======== Exercise data

/-- R322, R399: a segment of a side that starts before the position at READY, or for the local store at its last restart, comes
from the image. -/
def State.fromImage (s : State) (side : Nat) (start : Pos) : Bool :=
  decide (0 < posDiff start (if side = 0 then s.history.restart else s.history.readyPos))

/-! ### Stored segments (R297 to R299) -/

/-- R126: the TABL id of the history table (R298). -/
def histTid : Nat := 0xFFFFFFFF

/-- R321: an element list of z. -/
def Hist.zeros (h : Hist) : List Nat := List.replicate h.elements (symBack h.fmt (zeroSym h.fmt))

/-- R297: elements padded with z to whole blocks, as symbols. -/
def Hist.symbols (h : Hist) (el : List Nat) : List Nat :=
  let n := 64 * ceilDiv h.elements 64
  (el.map (symOf h.fmt) ++ List.replicate (n - el.length) (zeroSym h.fmt)).take n

/-- A list in pieces of 64. -/
def pieces64 {α : Type} : Nat → List α → List (List α)
  | 0, _ => []
  | n + 1, l => l.take 64 :: pieces64 n (l.drop 64)

/-- R298: the table that a segment's position selects. -/
def State.histTable (s : State) (h : Hist) (start : Pos) : List Nat × Bool :=
  match s.tables.find histTid with
  | none => (defaultLens h.fmt, false)
  | some c =>
    let late := match s.tables.ps with
      | some ps => reached start ps
      | none => false
    if c.shipped || (c.frozen && !c.keptDefault && late) then (c.lens, true) else (defaultLens h.fmt, false)

/-- R297: a segment's stored blocks. -/
def State.encodeSegment (s : State) (h : Hist) (start : Pos) (el : List Nat) : List Byte :=
  let (lens, sel) := s.histTable h start
  (pieces64 (ceilDiv h.elements 64) (h.symbols el)).flatMap fun b => (encodeFixed lens sel h.budget b).1

/-- R292: the elements of stored blocks. -/
def State.decodeSegment (s : State) (h : Hist) (b : List Byte) : List Nat :=
  let own := s.tables.own histTid
  ((List.range (ceilDiv h.elements 64)).flatMap fun i =>
    (decodeFixed own h.fmt h.budget (sliceB b (8 * h.budget * i) (8 * h.budget))).map (symBack h.fmt)).take h.elements

/-- R322: the stored blocks of a place that reads as z. -/
def Hist.zeroPlace (h : Hist) : List Byte :=
  (pieces64 (ceilDiv h.elements 64) (h.symbols [])).flatMap fun b =>
    (encodeFixed (defaultLens h.fmt) false h.budget b).1

/-- R322: the place of segment j in the initial image, z where the image has none. -/
def Hist.imagePlace (h : Hist) (j : Nat) : List Byte :=
  if h.image.isEmpty then h.zeroPlace else sliceB h.image (j * h.place) h.place

/-- A segment held, of a side: 0 local, 1 west, 2 east. -/
def State.segment (s : State) (side : Nat) (start : Pos) : Option Segment :=
  s.history.segs.find? fun x => x.side == side && x.start == start

/-- The segments changed. -/
def State.setSegs (s : State) (f : List Segment → List Segment) : State :=
  { s with history := { s.history with segs := f s.history.segs } }

/-- One segment put in place of what was held for it. -/
def State.putSegment (s : State) (x : Segment) : State :=
  s.setSegs fun l => x :: l.filter fun y => !(y.side == x.side && y.start == x.start)

/-! ### Contributions (R321) -/

/-- R321: the elementwise maximum of two elements. -/
def maxElem (fmt a b : Nat) : Nat :=
  let x := decodeBits fmt a
  let y := decodeBits fmt b
  if fmtInt fmt then (if x.lt y then b else a) else encodeBits fmt false (fval (fmax (fround x) (fround y)))

/-- R321, R344: a contribution merged into the segment of p_e, or discarded at or after the seal; a segment once sealed stays
sealed though the web runs back. -/
def State.contribute (s : State) (pe : Pos) (c : List Byte) : State :=
  match s.pat.hist with
  | none => s
  | some h =>
    let start := h.startAt pe
    if reached s.position (s.sealAt h start) || ((s.segment 0 start).map (·.sealed_)).getD false then
      { s with history := { s.history with discarded := satAdd 32 s.history.discarded 1 } }
    else
      let old : List Nat := match s.segment 0 start with
        | some x => x.merged.map BitVec.toNat
        | none => h.zeros
      let new := (old.zip c).map fun (a, b) => BitVec.ofNat 8 (maxElem h.fmt a (BitVec.toNat b))
      s.putSegment { start := start, merged := new, expiry := h.expiryOf start }

/-! ### Seal, expiry and drop -/

/-- The sides that a HIST message goes to: declared, and the link in the bolt. -/
def State.histSides (s : State) : List (Fin 2) :=
  if s.inBolt then [0, 1].filter fun (side : Fin 2) => s.sideDeclared side && s.linkIn (sidePort side) else []

/-- R408: a reply's payload. -/
def replyPayload (start stamp : Pos) (push : Bool) (el : List Nat) : List Byte :=
  leBytes 6 start.toNat ++ leBytes 6 stamp.toNat ++ leBytes 2 el.length ++ leBytes 1 (bit push) ++ leBytes 1 0
    ++ el.map (BitVec.ofNat 8)

/-- R409: a sealed segment pushed to the neighbours. -/
def State.pushSegment (s : State) (start : Pos) (el : List Nat) : State :=
  s.histSides.foldl (fun s side =>
    s.queueOn (sidePort side) vcHist 0x31 (s.sideAddress side) s.address (replyPayload start 0 true el) none none) s

/-- R298: the segment's position lies within the calibration window's stamps. -/
def State.countsSegment (s : State) (start : Pos) : Bool :=
  match s.tables.firstStamp with
  | none => false
  | some a => reached start a && match s.tables.lastStamp with
    | some b => reached b start
    | none => true

/-- R297, R298, R321, R409: a segment's elements, z where it has no contribution, are counted, encoded, stored and pushed. -/
def State.sealSegment (s : State) (h : Hist) (start : Pos) : State :=
  let el : List Nat := match s.segment 0 start with
    | some x => x.merged.map BitVec.toNat
    | none => h.zeros
  let b := s.encodeSegment h start el
  let s := if s.countsSegment start then { s with tables := s.tables.count histTid (h.symbols el) } else s
  let s := s.putSegment { start := start, sealed_ := true, stored := b, expiry := h.expiryOf start }
  s.pushSegment start (s.decodeSegment h b)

================

Starting at the line above that contains "if fmtInt fmt", write out each line exactly until the line that contains "def State.contribute (s" has been written, and stop there.

• **Solution**
  if fmtInt fmt then (if x.lt y then b else a) else encodeBits fmt false (fval (fmax (fround x) (fround y)))

/-- R321, R344: a contribution merged into the segment of p_e, or discarded at or after the seal; a segment once sealed stays
sealed though the web runs back. -/
def State.contribute (s : State) (pe : Pos) (c : List Byte) : State :=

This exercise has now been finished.